== Exercise prompt ==
Could you return the lines below exactly, from the first line up to and including the line that holds "A bus transaction"?

== Provided records ==
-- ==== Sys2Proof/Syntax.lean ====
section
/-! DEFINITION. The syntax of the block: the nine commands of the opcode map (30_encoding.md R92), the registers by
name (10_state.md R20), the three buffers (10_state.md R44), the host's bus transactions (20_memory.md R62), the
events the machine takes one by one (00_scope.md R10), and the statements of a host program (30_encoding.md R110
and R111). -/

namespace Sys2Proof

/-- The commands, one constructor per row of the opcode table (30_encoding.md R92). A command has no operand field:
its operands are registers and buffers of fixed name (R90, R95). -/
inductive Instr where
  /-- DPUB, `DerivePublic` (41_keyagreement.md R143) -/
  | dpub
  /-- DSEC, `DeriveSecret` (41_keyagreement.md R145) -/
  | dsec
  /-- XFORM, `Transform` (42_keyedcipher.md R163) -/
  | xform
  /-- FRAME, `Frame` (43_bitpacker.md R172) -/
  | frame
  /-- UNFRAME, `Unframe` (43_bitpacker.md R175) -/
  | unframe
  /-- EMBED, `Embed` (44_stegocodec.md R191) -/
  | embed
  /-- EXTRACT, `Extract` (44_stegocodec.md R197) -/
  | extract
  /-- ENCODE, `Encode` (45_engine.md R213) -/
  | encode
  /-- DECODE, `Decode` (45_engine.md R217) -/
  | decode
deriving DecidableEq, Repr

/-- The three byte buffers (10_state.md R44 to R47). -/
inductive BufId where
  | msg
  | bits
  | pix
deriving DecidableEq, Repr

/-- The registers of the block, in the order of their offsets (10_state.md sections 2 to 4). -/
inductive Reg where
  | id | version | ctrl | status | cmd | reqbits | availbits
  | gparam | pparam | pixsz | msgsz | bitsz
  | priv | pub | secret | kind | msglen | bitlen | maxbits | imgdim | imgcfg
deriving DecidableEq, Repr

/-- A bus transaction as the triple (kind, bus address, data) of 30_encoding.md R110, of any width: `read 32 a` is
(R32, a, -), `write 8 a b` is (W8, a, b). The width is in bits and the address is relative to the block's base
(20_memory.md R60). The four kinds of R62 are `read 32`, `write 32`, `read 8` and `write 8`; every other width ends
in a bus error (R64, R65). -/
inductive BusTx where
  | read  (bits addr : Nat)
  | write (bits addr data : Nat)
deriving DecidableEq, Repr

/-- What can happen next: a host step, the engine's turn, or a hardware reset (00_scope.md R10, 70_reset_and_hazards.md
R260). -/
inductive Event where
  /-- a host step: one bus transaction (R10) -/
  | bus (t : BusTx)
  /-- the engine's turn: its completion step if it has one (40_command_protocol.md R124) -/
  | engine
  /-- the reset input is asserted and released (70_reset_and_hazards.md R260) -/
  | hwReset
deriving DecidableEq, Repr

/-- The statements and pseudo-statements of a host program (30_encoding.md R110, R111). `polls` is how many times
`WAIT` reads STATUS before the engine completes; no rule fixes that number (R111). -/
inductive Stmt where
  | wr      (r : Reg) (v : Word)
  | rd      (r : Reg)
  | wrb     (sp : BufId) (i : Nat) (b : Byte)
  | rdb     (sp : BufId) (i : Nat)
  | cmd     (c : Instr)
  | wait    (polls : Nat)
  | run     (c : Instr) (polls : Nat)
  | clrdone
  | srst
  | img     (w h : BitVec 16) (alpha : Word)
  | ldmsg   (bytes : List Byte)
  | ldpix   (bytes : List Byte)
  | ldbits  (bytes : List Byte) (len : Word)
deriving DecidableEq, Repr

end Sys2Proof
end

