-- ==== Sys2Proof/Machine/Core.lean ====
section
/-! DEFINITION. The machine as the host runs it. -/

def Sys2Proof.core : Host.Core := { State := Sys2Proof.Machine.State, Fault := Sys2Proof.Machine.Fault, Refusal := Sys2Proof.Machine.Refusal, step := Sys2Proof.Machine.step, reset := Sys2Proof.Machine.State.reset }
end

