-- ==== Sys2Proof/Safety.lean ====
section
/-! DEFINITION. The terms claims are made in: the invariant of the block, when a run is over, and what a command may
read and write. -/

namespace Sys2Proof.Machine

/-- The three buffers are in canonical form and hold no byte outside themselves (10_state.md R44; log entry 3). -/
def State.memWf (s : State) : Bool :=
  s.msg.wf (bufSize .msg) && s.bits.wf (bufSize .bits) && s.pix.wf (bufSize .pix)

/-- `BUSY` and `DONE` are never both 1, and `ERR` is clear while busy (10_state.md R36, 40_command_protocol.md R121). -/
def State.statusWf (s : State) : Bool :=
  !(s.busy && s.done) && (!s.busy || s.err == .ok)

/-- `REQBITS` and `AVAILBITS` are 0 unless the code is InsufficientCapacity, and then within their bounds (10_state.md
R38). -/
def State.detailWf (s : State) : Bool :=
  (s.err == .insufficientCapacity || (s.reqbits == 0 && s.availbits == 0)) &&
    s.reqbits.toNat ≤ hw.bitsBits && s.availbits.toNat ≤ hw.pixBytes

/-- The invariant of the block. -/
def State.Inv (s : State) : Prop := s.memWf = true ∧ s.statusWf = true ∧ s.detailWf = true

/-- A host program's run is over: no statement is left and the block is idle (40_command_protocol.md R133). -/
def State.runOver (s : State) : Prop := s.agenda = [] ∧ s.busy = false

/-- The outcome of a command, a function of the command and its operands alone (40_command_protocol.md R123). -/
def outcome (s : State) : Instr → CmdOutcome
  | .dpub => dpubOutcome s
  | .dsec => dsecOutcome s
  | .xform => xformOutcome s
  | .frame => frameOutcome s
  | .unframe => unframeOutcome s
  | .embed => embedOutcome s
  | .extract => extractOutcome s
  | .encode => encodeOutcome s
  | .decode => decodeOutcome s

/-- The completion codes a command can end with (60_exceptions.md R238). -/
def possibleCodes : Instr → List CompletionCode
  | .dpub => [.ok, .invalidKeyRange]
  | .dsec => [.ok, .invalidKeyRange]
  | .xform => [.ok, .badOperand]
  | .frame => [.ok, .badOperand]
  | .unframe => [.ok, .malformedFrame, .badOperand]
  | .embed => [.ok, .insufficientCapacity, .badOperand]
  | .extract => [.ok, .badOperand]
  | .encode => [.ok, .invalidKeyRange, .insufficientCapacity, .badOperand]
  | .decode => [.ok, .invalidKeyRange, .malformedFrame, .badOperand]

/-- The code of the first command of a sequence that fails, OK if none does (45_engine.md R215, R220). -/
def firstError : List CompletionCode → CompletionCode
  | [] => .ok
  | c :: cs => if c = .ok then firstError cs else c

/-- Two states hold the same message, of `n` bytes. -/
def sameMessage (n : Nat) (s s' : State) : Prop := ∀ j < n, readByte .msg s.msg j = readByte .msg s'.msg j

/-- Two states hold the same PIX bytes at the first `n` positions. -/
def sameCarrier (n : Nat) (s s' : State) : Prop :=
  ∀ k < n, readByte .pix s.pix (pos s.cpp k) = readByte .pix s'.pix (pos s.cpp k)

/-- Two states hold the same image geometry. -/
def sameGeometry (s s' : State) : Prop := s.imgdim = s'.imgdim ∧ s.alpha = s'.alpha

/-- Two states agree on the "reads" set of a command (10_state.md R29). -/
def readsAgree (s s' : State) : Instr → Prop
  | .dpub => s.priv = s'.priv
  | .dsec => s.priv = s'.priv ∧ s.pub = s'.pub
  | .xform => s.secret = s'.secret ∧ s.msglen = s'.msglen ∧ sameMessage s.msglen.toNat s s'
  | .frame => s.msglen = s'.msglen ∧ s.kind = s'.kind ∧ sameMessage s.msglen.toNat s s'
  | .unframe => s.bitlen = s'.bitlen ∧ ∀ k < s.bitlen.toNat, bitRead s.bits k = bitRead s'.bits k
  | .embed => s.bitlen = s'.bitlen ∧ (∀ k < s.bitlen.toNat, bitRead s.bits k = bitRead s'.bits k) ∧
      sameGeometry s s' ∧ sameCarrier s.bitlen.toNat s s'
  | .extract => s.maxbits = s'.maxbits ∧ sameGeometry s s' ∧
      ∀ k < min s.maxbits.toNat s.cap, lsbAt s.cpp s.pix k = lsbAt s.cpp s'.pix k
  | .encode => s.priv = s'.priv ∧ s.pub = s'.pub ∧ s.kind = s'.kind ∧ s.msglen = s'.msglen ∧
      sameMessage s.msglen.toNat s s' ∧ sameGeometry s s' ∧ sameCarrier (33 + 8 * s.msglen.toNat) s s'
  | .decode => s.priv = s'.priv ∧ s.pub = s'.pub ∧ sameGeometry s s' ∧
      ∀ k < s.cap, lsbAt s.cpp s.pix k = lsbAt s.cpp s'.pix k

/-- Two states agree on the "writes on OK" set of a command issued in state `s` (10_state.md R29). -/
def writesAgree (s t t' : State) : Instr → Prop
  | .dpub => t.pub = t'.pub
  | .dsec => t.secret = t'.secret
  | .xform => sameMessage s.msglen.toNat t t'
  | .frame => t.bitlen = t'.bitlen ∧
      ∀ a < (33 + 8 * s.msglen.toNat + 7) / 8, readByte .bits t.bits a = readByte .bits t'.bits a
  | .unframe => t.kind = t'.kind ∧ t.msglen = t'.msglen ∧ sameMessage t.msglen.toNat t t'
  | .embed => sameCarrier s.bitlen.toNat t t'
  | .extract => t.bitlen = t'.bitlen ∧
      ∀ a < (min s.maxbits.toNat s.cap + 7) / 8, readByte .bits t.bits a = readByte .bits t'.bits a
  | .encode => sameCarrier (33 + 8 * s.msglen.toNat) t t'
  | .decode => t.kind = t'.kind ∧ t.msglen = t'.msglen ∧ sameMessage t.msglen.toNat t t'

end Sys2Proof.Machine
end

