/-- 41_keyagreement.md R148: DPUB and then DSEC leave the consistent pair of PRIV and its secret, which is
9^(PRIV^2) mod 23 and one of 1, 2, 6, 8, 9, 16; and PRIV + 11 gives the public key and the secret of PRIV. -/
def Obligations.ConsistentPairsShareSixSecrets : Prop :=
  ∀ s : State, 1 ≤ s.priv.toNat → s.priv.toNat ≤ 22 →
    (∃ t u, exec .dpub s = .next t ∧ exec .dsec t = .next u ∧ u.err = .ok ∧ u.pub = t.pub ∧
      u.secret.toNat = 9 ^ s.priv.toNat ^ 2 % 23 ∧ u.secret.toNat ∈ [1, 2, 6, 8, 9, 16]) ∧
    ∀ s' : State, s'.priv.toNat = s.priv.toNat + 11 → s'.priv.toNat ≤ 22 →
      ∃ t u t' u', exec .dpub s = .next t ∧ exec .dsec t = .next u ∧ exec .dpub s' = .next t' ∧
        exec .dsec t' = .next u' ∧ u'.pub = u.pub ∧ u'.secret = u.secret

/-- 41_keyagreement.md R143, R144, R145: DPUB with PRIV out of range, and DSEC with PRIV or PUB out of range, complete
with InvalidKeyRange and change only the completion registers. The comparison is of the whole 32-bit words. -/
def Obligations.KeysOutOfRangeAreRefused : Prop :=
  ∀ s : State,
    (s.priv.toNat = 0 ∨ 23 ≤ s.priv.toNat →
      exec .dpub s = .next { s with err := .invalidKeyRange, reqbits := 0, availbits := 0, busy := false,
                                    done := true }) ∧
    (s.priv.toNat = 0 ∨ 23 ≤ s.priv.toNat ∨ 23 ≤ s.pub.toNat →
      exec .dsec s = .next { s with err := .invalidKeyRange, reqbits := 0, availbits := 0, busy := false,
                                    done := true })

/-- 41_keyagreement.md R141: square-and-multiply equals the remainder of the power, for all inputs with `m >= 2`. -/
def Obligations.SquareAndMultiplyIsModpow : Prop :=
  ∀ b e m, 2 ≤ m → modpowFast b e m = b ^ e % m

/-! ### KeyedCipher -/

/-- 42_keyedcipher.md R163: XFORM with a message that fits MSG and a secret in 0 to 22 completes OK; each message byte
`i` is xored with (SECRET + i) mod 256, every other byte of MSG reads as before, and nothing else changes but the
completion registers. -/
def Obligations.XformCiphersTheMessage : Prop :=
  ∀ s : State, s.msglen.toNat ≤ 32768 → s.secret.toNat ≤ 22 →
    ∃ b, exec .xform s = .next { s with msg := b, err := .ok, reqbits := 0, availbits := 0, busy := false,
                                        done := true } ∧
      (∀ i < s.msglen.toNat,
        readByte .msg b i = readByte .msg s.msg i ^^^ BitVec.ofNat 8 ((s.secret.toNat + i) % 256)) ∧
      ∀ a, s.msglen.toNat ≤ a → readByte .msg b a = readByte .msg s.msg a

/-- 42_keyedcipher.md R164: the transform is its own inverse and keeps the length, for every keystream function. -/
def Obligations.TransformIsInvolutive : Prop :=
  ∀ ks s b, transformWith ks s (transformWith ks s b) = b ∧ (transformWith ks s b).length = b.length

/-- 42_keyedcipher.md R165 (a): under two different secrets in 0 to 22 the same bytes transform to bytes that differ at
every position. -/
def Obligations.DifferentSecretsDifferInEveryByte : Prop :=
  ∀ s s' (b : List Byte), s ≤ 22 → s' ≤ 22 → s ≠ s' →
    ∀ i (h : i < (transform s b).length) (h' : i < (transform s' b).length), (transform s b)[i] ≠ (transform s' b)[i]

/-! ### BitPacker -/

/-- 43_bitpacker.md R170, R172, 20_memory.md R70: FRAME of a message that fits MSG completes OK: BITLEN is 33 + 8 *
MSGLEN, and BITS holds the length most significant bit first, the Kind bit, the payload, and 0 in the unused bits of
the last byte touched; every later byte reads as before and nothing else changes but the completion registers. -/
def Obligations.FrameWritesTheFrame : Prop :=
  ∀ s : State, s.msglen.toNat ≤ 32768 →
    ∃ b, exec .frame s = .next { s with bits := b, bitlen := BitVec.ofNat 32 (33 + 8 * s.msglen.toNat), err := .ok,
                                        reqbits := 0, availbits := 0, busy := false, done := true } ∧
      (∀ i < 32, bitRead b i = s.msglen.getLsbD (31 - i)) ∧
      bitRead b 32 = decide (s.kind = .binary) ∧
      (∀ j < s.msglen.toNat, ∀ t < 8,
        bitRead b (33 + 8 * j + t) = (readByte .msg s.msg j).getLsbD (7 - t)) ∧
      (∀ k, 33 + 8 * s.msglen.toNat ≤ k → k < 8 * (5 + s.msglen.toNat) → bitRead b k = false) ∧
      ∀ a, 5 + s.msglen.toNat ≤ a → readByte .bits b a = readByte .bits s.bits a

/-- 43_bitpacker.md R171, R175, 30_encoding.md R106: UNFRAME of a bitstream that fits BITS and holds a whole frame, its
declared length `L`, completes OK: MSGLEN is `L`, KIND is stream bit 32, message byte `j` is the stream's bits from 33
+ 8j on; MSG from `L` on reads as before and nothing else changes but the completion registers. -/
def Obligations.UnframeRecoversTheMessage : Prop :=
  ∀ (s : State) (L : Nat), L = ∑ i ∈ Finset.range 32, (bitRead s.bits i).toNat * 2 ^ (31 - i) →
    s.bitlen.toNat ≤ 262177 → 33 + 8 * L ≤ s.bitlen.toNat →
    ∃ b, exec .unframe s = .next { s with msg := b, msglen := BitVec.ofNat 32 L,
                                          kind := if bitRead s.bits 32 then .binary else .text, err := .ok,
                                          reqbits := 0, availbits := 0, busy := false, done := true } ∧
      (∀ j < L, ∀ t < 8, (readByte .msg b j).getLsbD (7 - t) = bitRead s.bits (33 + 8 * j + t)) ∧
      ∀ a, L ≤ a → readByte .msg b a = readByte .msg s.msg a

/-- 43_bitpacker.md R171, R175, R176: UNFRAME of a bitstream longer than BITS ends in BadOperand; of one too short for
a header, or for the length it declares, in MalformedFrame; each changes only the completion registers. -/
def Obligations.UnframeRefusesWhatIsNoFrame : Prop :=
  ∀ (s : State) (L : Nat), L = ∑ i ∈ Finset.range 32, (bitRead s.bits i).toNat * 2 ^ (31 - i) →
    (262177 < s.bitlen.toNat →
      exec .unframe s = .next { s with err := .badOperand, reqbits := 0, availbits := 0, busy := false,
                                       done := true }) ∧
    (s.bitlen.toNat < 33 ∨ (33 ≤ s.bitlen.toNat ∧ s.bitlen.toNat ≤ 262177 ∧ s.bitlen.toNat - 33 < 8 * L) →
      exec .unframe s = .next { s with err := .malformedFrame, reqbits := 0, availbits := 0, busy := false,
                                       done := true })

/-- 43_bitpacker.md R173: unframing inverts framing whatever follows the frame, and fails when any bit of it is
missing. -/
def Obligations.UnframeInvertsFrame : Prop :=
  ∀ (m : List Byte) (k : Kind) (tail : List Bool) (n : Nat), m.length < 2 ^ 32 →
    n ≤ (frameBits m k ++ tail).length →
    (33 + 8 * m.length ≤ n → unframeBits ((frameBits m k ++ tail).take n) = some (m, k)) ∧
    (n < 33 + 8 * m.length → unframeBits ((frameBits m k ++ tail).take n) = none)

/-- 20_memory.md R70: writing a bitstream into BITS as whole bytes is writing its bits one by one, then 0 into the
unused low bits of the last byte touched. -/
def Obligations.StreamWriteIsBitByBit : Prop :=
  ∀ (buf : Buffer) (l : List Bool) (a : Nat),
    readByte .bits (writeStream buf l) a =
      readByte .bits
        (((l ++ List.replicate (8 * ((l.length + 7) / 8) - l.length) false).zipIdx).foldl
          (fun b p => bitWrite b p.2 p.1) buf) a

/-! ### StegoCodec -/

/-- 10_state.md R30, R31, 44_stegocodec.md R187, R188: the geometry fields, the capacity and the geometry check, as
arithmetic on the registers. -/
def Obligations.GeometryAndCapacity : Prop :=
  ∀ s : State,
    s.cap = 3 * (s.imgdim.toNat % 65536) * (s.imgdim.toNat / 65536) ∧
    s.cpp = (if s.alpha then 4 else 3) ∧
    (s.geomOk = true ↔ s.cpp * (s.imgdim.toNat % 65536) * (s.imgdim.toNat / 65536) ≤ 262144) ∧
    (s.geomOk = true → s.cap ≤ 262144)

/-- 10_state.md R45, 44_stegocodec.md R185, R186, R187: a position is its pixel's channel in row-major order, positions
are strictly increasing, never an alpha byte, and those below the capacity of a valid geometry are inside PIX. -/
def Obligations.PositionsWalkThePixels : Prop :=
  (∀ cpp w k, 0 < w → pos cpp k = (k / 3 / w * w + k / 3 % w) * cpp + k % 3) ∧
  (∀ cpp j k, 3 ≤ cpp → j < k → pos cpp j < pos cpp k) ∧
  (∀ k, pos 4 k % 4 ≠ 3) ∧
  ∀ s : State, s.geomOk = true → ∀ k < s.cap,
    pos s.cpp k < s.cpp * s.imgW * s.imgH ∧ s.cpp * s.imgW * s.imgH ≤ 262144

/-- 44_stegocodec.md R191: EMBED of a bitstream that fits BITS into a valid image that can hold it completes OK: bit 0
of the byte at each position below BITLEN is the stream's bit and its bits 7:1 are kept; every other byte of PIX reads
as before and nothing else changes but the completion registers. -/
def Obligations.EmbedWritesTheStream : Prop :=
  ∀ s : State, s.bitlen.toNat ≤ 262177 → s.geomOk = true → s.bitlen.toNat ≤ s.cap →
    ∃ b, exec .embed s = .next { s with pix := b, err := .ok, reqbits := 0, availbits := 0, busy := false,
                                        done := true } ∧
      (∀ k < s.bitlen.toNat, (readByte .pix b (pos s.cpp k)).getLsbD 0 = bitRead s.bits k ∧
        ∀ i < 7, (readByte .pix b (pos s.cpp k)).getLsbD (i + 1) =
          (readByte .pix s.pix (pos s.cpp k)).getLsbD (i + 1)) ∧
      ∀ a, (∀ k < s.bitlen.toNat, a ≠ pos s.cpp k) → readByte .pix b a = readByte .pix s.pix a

== Solution to the exercise ==
-- ==== Sys2Proof/Syntax.lean ====
section
/-! DEFINITION. The syntax of the block: the nine commands of the opcode map (30_encoding.md R92), the registers by
name (10_state.md R20), the three buffers (10_state.md R44), the host's bus transactions (20_memory.md R62), the
events the machine takes one by one (00_scope.md R10), and the statements of a host program (30_encoding.md R110
and R111). -/

namespace Sys2Proof

/-- The commands, one constructor per row of the opcode table (30_encoding.md R92). A command has no operand field:
its operands are registers and buffers of fixed name (R90, R95). -/
inductive Instr where
  /-- DPUB, `DerivePublic` (41_keyagreement.md R143) -/
  | dpub
  /-- DSEC, `DeriveSecret` (41_keyagreement.md R145) -/
  | dsec
  /-- XFORM, `Transform` (42_keyedcipher.md R163) -/
  | xform
  /-- FRAME, `Frame` (43_bitpacker.md R172) -/
  | frame
  /-- UNFRAME, `Unframe` (43_bitpacker.md R175) -/
  | unframe
  /-- EMBED, `Embed` (44_stegocodec.md R191) -/
  | embed
  /-- EXTRACT, `Extract` (44_stegocodec.md R197) -/
  | extract
  /-- ENCODE, `Encode` (45_engine.md R213) -/
  | encode
  /-- DECODE, `Decode` (45_engine.md R217) -/
  | decode
deriving DecidableEq, Repr

/-- The three byte buffers (10_state.md R44 to R47). -/
inductive BufId where
  | msg
  | bits
  | pix
deriving DecidableEq, Repr

/-- The registers of the block, in the order of their offsets (10_state.md sections 2 to 4). -/
inductive Reg where
  | id | version | ctrl | status | cmd | reqbits | availbits
  | gparam | pparam | pixsz | msgsz | bitsz
  | priv | pub | secret | kind | msglen | bitlen | maxbits | imgdim | imgcfg
deriving DecidableEq, Repr

/-- A bus transaction as the triple (kind, bus address, data) of 30_encoding.md R110, of any width: `read 32 a` is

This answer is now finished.